━━━ Data in this exercise

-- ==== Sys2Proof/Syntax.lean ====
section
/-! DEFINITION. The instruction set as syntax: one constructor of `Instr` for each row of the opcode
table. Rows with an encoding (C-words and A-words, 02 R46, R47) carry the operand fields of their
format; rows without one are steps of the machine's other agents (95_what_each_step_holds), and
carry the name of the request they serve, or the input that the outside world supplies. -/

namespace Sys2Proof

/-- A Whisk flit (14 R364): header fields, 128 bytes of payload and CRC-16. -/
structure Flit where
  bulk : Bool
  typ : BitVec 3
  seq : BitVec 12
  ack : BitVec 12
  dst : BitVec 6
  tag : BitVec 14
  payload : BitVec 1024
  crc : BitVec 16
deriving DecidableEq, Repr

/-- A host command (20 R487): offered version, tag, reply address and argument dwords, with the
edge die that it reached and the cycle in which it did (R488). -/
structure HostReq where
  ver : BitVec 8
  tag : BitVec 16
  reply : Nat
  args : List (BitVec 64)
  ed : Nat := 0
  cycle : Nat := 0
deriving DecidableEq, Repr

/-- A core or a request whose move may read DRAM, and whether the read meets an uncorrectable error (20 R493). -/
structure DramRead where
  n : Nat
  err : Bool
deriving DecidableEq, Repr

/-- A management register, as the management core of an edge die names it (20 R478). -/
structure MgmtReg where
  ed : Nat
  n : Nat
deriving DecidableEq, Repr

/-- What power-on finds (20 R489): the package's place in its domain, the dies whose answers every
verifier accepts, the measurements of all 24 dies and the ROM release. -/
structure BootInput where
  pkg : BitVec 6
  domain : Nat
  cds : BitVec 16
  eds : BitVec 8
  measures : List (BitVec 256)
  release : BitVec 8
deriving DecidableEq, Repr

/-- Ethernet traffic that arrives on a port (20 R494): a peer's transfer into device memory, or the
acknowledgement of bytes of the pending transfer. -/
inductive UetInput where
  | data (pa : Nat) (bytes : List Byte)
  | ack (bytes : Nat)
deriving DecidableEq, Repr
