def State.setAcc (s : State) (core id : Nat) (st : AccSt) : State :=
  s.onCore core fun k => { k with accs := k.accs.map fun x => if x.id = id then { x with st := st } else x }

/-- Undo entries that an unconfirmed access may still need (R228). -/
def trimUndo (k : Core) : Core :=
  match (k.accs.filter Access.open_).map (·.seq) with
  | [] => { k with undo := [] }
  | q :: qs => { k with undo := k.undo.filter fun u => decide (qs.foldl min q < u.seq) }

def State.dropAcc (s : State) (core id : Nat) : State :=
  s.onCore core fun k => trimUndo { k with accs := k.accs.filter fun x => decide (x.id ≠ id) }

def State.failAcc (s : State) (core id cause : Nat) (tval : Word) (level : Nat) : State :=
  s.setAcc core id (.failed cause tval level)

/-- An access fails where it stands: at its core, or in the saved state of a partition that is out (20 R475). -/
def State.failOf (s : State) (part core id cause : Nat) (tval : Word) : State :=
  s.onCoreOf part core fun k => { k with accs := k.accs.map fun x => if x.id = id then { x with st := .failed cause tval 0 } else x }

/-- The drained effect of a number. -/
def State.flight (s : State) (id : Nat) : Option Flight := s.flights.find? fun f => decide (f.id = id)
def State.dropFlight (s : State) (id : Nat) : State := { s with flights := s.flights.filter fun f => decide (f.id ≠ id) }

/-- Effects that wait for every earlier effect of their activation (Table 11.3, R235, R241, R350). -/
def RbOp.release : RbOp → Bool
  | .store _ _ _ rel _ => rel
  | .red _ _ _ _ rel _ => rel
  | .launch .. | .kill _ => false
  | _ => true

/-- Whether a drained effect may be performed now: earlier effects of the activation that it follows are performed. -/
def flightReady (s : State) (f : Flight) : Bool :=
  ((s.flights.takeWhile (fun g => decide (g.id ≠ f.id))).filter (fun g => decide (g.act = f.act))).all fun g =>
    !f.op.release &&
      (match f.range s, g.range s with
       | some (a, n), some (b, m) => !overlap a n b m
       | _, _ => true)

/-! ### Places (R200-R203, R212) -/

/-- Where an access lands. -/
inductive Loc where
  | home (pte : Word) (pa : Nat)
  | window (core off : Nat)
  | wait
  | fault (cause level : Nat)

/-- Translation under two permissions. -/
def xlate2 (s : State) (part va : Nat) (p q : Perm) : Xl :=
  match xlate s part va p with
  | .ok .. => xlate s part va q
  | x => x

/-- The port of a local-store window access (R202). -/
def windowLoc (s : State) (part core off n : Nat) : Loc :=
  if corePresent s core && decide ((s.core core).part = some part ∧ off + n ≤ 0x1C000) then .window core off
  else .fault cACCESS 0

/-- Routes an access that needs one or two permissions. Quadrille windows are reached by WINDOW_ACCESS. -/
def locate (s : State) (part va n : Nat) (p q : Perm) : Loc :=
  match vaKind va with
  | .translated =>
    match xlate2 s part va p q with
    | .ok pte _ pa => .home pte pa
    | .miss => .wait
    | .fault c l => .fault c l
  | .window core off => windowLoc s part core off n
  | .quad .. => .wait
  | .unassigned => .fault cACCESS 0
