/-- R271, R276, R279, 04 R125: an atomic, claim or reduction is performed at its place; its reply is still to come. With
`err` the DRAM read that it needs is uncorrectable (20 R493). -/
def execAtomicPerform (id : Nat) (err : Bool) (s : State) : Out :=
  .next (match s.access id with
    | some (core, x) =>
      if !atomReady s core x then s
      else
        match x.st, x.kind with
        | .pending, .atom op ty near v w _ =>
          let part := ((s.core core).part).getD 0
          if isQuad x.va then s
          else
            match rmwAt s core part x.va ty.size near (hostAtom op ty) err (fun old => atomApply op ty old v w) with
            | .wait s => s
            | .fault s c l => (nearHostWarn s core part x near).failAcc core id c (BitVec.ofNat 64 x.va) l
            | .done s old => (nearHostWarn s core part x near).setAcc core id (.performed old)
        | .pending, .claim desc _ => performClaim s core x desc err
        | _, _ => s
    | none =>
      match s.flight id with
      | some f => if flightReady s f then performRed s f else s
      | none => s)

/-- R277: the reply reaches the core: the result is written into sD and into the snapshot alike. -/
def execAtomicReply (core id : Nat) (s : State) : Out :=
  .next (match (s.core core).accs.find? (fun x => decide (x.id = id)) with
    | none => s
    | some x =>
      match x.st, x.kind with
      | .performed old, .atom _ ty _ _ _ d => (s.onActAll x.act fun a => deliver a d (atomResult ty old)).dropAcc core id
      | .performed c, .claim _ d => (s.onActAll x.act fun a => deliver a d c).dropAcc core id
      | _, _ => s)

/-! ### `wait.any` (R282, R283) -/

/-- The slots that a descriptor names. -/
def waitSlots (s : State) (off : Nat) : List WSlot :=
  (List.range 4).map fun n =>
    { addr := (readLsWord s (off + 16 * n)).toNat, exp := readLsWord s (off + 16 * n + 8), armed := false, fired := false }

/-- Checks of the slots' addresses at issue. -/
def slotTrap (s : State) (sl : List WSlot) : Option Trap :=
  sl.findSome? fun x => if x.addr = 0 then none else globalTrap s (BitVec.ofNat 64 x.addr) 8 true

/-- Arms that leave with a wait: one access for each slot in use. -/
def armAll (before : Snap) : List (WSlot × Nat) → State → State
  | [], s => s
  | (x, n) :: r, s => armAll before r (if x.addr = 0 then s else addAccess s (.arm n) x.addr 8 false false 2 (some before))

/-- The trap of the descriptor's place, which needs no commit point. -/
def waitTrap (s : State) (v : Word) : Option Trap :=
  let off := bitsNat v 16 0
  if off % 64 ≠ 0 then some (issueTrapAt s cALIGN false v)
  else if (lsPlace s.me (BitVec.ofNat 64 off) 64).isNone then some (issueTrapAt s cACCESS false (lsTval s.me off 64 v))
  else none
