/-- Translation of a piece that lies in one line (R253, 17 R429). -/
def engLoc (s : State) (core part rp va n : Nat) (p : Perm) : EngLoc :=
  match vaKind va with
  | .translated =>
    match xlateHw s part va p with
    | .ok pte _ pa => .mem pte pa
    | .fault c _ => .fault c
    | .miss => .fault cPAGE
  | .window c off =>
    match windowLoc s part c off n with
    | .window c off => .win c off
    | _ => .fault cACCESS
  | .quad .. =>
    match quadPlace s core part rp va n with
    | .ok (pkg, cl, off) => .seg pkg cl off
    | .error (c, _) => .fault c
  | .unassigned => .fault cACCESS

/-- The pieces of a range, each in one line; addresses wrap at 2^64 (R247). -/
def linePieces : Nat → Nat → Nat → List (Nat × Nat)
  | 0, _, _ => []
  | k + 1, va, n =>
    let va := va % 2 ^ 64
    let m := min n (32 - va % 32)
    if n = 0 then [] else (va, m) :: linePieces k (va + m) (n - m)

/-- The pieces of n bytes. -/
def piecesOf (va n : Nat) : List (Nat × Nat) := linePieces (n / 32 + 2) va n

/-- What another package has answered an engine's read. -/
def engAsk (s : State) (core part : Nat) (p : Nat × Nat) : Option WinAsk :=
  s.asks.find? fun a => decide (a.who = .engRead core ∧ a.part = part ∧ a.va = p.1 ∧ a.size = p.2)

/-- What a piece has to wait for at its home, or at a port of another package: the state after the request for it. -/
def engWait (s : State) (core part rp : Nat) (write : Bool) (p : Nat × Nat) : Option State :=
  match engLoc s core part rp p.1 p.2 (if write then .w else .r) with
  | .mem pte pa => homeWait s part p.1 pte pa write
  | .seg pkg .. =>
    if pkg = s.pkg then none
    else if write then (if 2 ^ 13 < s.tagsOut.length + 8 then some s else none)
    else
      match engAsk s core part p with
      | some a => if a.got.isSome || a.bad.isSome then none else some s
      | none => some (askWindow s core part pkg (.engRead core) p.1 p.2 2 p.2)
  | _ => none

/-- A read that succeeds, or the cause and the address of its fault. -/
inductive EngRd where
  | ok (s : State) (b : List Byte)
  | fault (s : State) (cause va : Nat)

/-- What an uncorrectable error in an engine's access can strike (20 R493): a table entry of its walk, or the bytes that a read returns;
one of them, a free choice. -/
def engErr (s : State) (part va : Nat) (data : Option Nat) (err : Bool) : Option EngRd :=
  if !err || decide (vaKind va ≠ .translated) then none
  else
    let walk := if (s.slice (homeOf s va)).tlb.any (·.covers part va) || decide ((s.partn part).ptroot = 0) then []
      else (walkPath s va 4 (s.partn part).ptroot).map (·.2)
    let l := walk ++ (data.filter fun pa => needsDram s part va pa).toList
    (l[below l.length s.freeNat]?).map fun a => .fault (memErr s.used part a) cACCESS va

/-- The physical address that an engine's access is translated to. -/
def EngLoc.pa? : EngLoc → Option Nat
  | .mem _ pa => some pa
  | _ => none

━━━━━━

Task item:
Take the lines above from the one containing "request for it. -/" to the one containing "one of them, a free choice. -/" and retype them exactly, both ends included, with nothing added.

Exercise result:
/-- What a piece has to wait for at its home, or at a port of another package: the state after the request for it. -/
def engWait (s : State) (core part rp : Nat) (write : Bool) (p : Nat × Nat) : Option State :=
  match engLoc s core part rp p.1 p.2 (if write then .w else .r) with
  | .mem pte pa => homeWait s part p.1 pte pa write
  | .seg pkg .. =>
    if pkg = s.pkg then none
    else if write then (if 2 ^ 13 < s.tagsOut.length + 8 then some s else none)
    else
      match engAsk s core part p with
      | some a => if a.got.isSome || a.bad.isSome then none else some s
      | none => some (askWindow s core part pkg (.engRead core) p.1 p.2 2 p.2)
  | _ => none

/-- A read that succeeds, or the cause and the address of its fault. -/
inductive EngRd where
  | ok (s : State) (b : List Byte)
  | fault (s : State) (cause va : Nat)

/-- What an uncorrectable error in an engine's access can strike (20 R493): a table entry of its walk, or the bytes that a read returns;
one of them, a free choice. -/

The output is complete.